Work request:
Please reproduce each of the entries below exactly as they appear.

[Records provided — start]

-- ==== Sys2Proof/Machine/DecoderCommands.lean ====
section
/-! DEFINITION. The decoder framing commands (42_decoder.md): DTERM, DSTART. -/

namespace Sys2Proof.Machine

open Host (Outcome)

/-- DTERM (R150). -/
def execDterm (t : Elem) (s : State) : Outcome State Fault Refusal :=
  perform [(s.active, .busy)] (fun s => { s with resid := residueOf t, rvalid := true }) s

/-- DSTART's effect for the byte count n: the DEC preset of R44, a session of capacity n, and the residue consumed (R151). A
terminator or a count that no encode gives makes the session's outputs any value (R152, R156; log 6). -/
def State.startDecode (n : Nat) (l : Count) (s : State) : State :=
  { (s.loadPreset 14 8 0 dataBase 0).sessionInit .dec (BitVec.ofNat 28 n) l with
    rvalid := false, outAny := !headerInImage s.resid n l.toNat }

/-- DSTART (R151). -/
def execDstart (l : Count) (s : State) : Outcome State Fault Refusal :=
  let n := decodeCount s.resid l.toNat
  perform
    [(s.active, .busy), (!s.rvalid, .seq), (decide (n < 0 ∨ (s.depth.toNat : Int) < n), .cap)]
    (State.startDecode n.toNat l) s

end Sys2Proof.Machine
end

[Records provided — finish]

Problem solution:
-- ==== Sys2Proof/Machine/DecoderCommands.lean ====
section
/-! DEFINITION. The decoder framing commands (42_decoder.md): DTERM, DSTART. -/

namespace Sys2Proof.Machine

open Host (Outcome)

/-- DTERM (R150). -/
def execDterm (t : Elem) (s : State) : Outcome State Fault Refusal :=
  perform [(s.active, .busy)] (fun s => { s with resid := residueOf t, rvalid := true }) s

/-- DSTART's effect for the byte count n: the DEC preset of R44, a session of capacity n, and the residue consumed (R151). A
terminator or a count that no encode gives makes the session's outputs any value (R152, R156; log 6). -/
def State.startDecode (n : Nat) (l : Count) (s : State) : State :=
  { (s.loadPreset 14 8 0 dataBase 0).sessionInit .dec (BitVec.ofNat 28 n) l with
    rvalid := false, outAny := !headerInImage s.resid n l.toNat }

/-- DSTART (R151). -/
def execDstart (l : Count) (s : State) : Outcome State Fault Refusal :=
  let n := decodeCount s.resid l.toNat
  perform
    [(s.active, .busy), (!s.rvalid, .seq), (decide (n < 0 ∨ (s.depth.toNat : Int) < n), .cap)]
    (State.startDecode n.toNat l) s

end Sys2Proof.Machine
end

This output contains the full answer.